Twitter’s letter to the FEC further explained that it was “the prior warnings of a hack-and-leak operation and doubts about the provenance of the materials republished in the N.Y. Post articles,” that led its Site Integrity Team to preliminarily determine “the materials could have been obtained through hacking.”
In this letter, then, Twitter itself is confirming that intelligence agencies warned the company to prepare for an October “hack-and-leak operation,” rumored to involve Hunter Biden, and that that warning prompted Twitter to censor the Post story.
Warnings from the FBI likewise prompted Facebook to censor the Hunter Biden story, according to founder Mark Zuckerberg. During an August 2020 interview with Joe Rogan, in explaining how Facebook handles controversial news such as the Hunter Biden laptop story, Zuckerberg began by providing his host with a backdrop to Facebook’s decision to limit distribution of the New York Post’s story, explaining: “The FBI basically came to us, some folks on our team, [saying,] ‘Hey just so you know, you should be on high alert.”

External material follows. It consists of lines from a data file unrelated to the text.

/-- Major 0x1E, TLD (R116): bits 31:29 the size. -/
def dec1E (f : Fld) (_la _lb : Word) : Except Bad Instr :=
  let size := f.fn.extractLsb' 2 3
  if f.fn.extractLsb' 0 2 == 0 && size.toNat ≤ 5 then acc f (dstW (size == 5)) .idx16 .reg (.tld size f.g f.d f.a f.b) else .error .field

/-- Major 0x1F, TST (R116): bits 31:29 the size. -/
def dec1F (f : Fld) (_la _lb : Word) : Except Bad Instr :=
  let size := f.fn.extractLsb' 2 3
  if f.fn.extractLsb' 0 2 == 0 && (size == 0 || size == 2 || size == 4 || size == 5) then acc f (regW (size == 5)) .idx16 .reg (.tst size f.g f.d f.a f.b) else .error .field

/-- Major 0x20, LDACQ (R116): bits 31:29 the scope, 28:27 the size. -/
def dec20 (f : Fld) (la lb : Word) : Except Bad Instr :=
  let scope := f.fn.extractLsb' 2 3
  let size := f.fn.extractLsb' 0 2
  if scope.toNat ≤ 5 && size.toNat ≤ 1 then acc f (dstW (size == 1)) .pair .src (.ldacq scope size f.g f.d (srcOf f.a la) (srcOf f.b lb)) else .error .field

/-- Major 0x21, STREL (R116): bits 31:29 the scope, 28:27 the size. -/
def dec21 (f : Fld) (la lb : Word) : Except Bad Instr :=
  let scope := f.fn.extractLsb' 2 3
  let size := f.fn.extractLsb' 0 2
  if scope.toNat ≤ 5 && size.toNat ≤ 1 then acc f (regW (size == 1)) .pair .src (.strel scope size f.g f.d (srcOf f.a la) (srcOf f.b lb)) else .error .field

/-- Major 0x22, FENCE (R116): bits 31:29 the scope, 28 `ack`, 27 `log`. -/
def dec22 (f : Fld) (_la _lb : Word) : Except Bad Instr :=
  let scope := f.fn.extractLsb' 2 3
  let ack := f.fn.getLsbD 1
  let log := f.fn.getLsbD 0
  if scope.toNat ≤ 5 then acc f .zero .zero .zero (.fence scope ack log f.g) else .error .field

/-- Major 0x23 (R115). -/
def dec23 (f : Fld) (la lb : Word) : Except Bad Instr :=
  match f.fn.toNat with
  | 0 => acc f .dst .src .src (.bar f.g f.d (srcOf f.a la) (srcOf f.b lb))
  | 1 => acc f .dst .src .src (.bara f.g f.d (srcOf f.a la) (srcOf f.b lb))
  | 2 => acc f .dst .src .src (.barw f.g f.d (srcOf f.a la) (srcOf f.b lb))
  | 3 => acc f .dst .zero .zero (.dbar f.g f.d)
  | 4 => acc f .dst .pair .src (.waitw f.g f.d (srcOf f.a la) (srcOf f.b lb))
  | 5 => acc f .zero .pair .zero (.wakew f.g (srcOf f.a la))
  | _ => .error .function

/-- Major 0x24 (R115). -/
def dec24 (f : Fld) (la lb : Word) : Except Bad Instr :=
  match f.fn.toNat with
  | 0 => acc f .idx16 .src .zero (.cpy f.g f.d (srcOf f.a la))
  | 1 => acc f .zero .src .src (.give f.g (srcOf f.a la) (srcOf f.b lb))
  | 2 => acc f .zero .src .src (.take f.g (srcOf f.a la) (srcOf f.b lb))
  | 3 => acc f .pdst .idx16 .zero (.hwait f.g f.d f.a)
  | 4 => acc f .dst .idx16 .zero (.htest f.g f.d f.a)
  | 5 => acc f .zero .idx16 .zero (.hcancel f.g f.a)
  | 6 => acc f .idx16 .idx16 .src (.hpass f.g f.d f.a (srcOf f.b lb))
  | _ => .error .function

/-- Major 0x25 (R115). -/
def dec25 (f : Fld) (la lb : Word) : Except Bad Instr :=
  match f.fn.toNat with
  | 0 => acc f .dst .src (.grp 2) (.spawn f.g f.d (srcOf f.a la) f.b)
  | 1 => acc f .dst .zero .src (.steal f.g f.d (srcOf f.b lb))
  | 2 => acc f .dst .src .src (.tdone f.g f.d (srcOf f.a la) (srcOf f.b lb))
  | 3 => acc f .dst .src .src (.remq f.g f.d (srcOf f.a la) (srcOf f.b lb))
  | 4 => acc f .dst .src .zero (.pwrget f.g f.d (srcOf f.a la))
  | 5 => acc f .zero .src .zero (.pwrrel f.g (srcOf f.a la))
  | _ => .error .function

/-- Major 0x26 (R115). -/
def dec26 (f : Fld) (la lb : Word) : Except Bad Instr :=
  match f.fn.toNat with
  | 0 => acc f .idx16 .src (.grp 4) (.wsig f.g f.d (srcOf f.a la) f.b)
  | 1 => acc f .reg .src .src (.allred f.g f.d (srcOf f.a la) (srcOf f.b lb))
  | 2 => acc f .dst .pair .src (.wincfg f.g f.d (srcOf f.a la) (srcOf f.b lb))
  | 3 => acc f .pdst .pair .zero (.ntime f.g f.d (srcOf f.a la))
  | _ => .error .function

/-- Major 0x27 (R115). -/
def dec27 (f : Fld) (la lb : Word) : Except Bad Instr :=
  match f.fn.toNat with
  | 0 => acc f .zero .src .src (.skclr f.g (srcOf f.a la) (srcOf f.b lb))
  | 1 => acc f .preg (.grp 2) .pair (.skins f.g f.d f.a (srcOf f.b lb))
  | 2 => acc f .idx16 .src .zero (.skrecon f.g f.d (srcOf f.a la))
  | 3 => acc f (.grp 4) .idx16 .zero (.skstat f.g f.d f.a)
  | _ => .error .function

/-- Majors 0x28 to 0x2D, the atomics at the scope the major gives (R115). -/
def dec28 (f : Fld) (la lb : Word) : Except Bad Instr :=
  let scope := f.maj.extractLsb' 0 3
  let dbl := f.fn.getLsbD 4
  match (f.fn.extractLsb' 0 4).toNat with
  | 0 => if scope.toNat ≤ 5 then acc f (dstW dbl) .pair (srcW dbl) (.aadd scope dbl f.g f.d (srcOf f.a la) (srcOf f.b lb)) else .error .field
  | 1 => if scope.toNat ≤ 5 then acc f (dstW dbl) .pair (srcW dbl) (.asub scope dbl f.g f.d (srcOf f.a la) (srcOf f.b lb)) else .error .field
  | 2 => if scope.toNat ≤ 5 then acc f (dstW dbl) .pair (srcW dbl) (.amin scope dbl f.g f.d (srcOf f.a la) (srcOf f.b lb)) else .error .field
  | 3 => if scope.toNat ≤ 5 then acc f (dstW dbl) .pair (srcW dbl) (.amax scope dbl f.g f.d (srcOf f.a la) (srcOf f.b lb)) else .error .field
  | 4 => if scope.toNat ≤ 5 then acc f (dstW dbl) .pair (srcW dbl) (.aminu scope dbl f.g f.d (srcOf f.a la) (srcOf f.b lb)) else .error .field
  | 5 => if scope.toNat ≤ 5 then acc f (dstW dbl) .pair (srcW dbl) (.amaxu scope dbl f.g f.d (srcOf f.a la) (srcOf f.b lb)) else .error .field
  | 6 => if scope.toNat ≤ 5 then acc f (dstW dbl) .pair (srcW dbl) (.aand scope dbl f.g f.d (srcOf f.a la) (srcOf f.b lb)) else .error .field
  | 7 => if scope.toNat ≤ 5 then acc f (dstW dbl) .pair (srcW dbl) (.aor scope dbl f.g f.d (srcOf f.a la) (srcOf f.b lb)) else .error .field
  | 8 => if scope.toNat ≤ 5 then acc f (dstW dbl) .pair (srcW dbl) (.axor scope dbl f.g f.d (srcOf f.a la) (srcOf f.b lb)) else .error .field
  | 9 => if scope.toNat ≤ 5 then acc f (dstW dbl) .pair (srcW dbl) (.axchg scope dbl f.g f.d (srcOf f.a la) (srcOf f.b lb)) else .error .field
  | 10 => if scope.toNat ≤ 5 then acc f (dstW dbl) .pair (casW dbl) (.acas scope dbl f.g f.d (srcOf f.a la) f.b) else .error .field
  | 11 => if scope.toNat ≤ 5 then acc f (dstW dbl) .pair (srcW dbl) (.afadd scope dbl f.g f.d (srcOf f.a la) (srcOf f.b lb)) else .error .field
  | _ => .error .function

/-- Major 0x30, engine commands (R117, R197). -/
def dec30 (f : EFld) : Except Bad Instr :=
  match f.fn.toNat with
  | 0 => accept (Kind.ok .preg f.a && Kind.ok (.grp 2) f.b && f.c == 0 && f.tok &&& 9 == 0) (.wload f.a f.b f.tok)
  | 1 => accept (Kind.ok .preg f.a && Kind.ok (.grp 3) f.b && f.c.toNat ≤ 7 && f.tok &&& 9 == 0) (.rload f.a f.b f.c f.tok)
  | 2 => accept (f.a.toNat ≤ 7 && f.b.toNat ≤ 1) (.mmul f.a f.b f.c f.tok)
  | 3 => accept (Kind.ok .reg f.a && f.b.toNat ≤ 15 && f.b &&& 3 != 3) (.chb f.a f.b f.c f.tok)
  | 4 => accept (f.a == 0 && f.b == 0) (.che f.c f.tok)
  | 5 => accept (Kind.ok .preg f.a && Kind.ok (.grp 2) f.b && f.tok &&& 6 == 0) (.accst f.a f.b f.c f.tok)
  | 6 => accept (Kind.ok .reg f.a && Kind.ok (.grp 8) f.b && f.c.toNat ≤ 5 && f.tok == 0) (.nest f.a f.b f.c)
  | 7 => accept (1 ≤ f.a.toNat && f.a.toNat ≤ 8 && f.b == 0 && f.c == 0 && f.tok == 0) (.go f.a)
  | 8 => accept (Kind.ok .reg f.a && f.b == 0 && f.c == 0) (.vcset f.a f.tok)
  | 9 => accept (f.a == 0 && f.b == 0) (.shdw f.c f.tok)
  | 10 => accept (f.a == 0 && f.b == 0) (.scmt f.c f.tok)
  | 11 => accept (f.a == 0 && f.b == 0) (.sdsc f.c f.tok)
  | 12 => accept (f.a == 0 && f.b == 0 && f.c.toNat ≤ 4 && f.tok == 0) (.qfuse f.c)
  | 13 => accept (f.a == 0 && f.b == 0 && f.c == 0 && f.tok == 0) (.qsplit)
  | _ => .error .function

Zuckerberg continued, explaining that the bureau told Facebook, “[W]e thought there was a lot of Russian propaganda in the 2016 election” and that “we have it on notice that basically there’s about to be some kind of dump similar to that so just be vigilant.”
“Hey, look, if the FBI — which I still view as a legitimate institution in this country, it’s a very professional law enforcement — they come to us and tell us we need to be on guard about something, I want to take that seriously,” Zuckerberg explained. “So, when the New York Post broke the Hunter Biden laptop story on Oct. 14, 2020, Facebook treated the story as potentially misinformation, important misinformation for five to seven days while the tech giant’s team could determine whether it was false.”
When asked whether the FBI had specifically told him to be on guard about the laptop story, Zuckerberg, after initially responding, “no,” equivocated, stating, “I don’t remember if it was that specifically, but it basically fit the pattern.”
Given the FBI told Twitter Hunter Biden was the rumored subject of the hack-and-leak, it seems likely that intelligence agencies provided Facebook a similarly specific warning. Either way, Zuckerberg himself made clear Facebook censored the story because of the FBI’s warning.
Dripping with Deceit
The FBI’s warning and the federal government’s efforts to prompt the private censorship of speech, however, are not the heart of the scandal. Worse still is that the New York Post story was true, the computer files were not hacked, and the October surprise was not Russian disinformation but a legitimate and important news report establishing Joe Biden lied to the American public about his knowledge of his son’s business dealings and was also implicated in a pay-to-play scandal. And the FBI knew those facts for nearly one year, having seized the Hunter Biden laptop from the computer repair shop owner in December of 2019.
So, not only did the FBI prompt Twitter and Facebook to censor the Hunter Biden laptop story, the bureau did so by deceiving the companies.
The FBI lied so Joe Biden’s campaign would survive — and that scandal is far worse than our government prompting the private censorship of speech based on the intelligence community’s honest assessment that a story or post is Russian disinformation.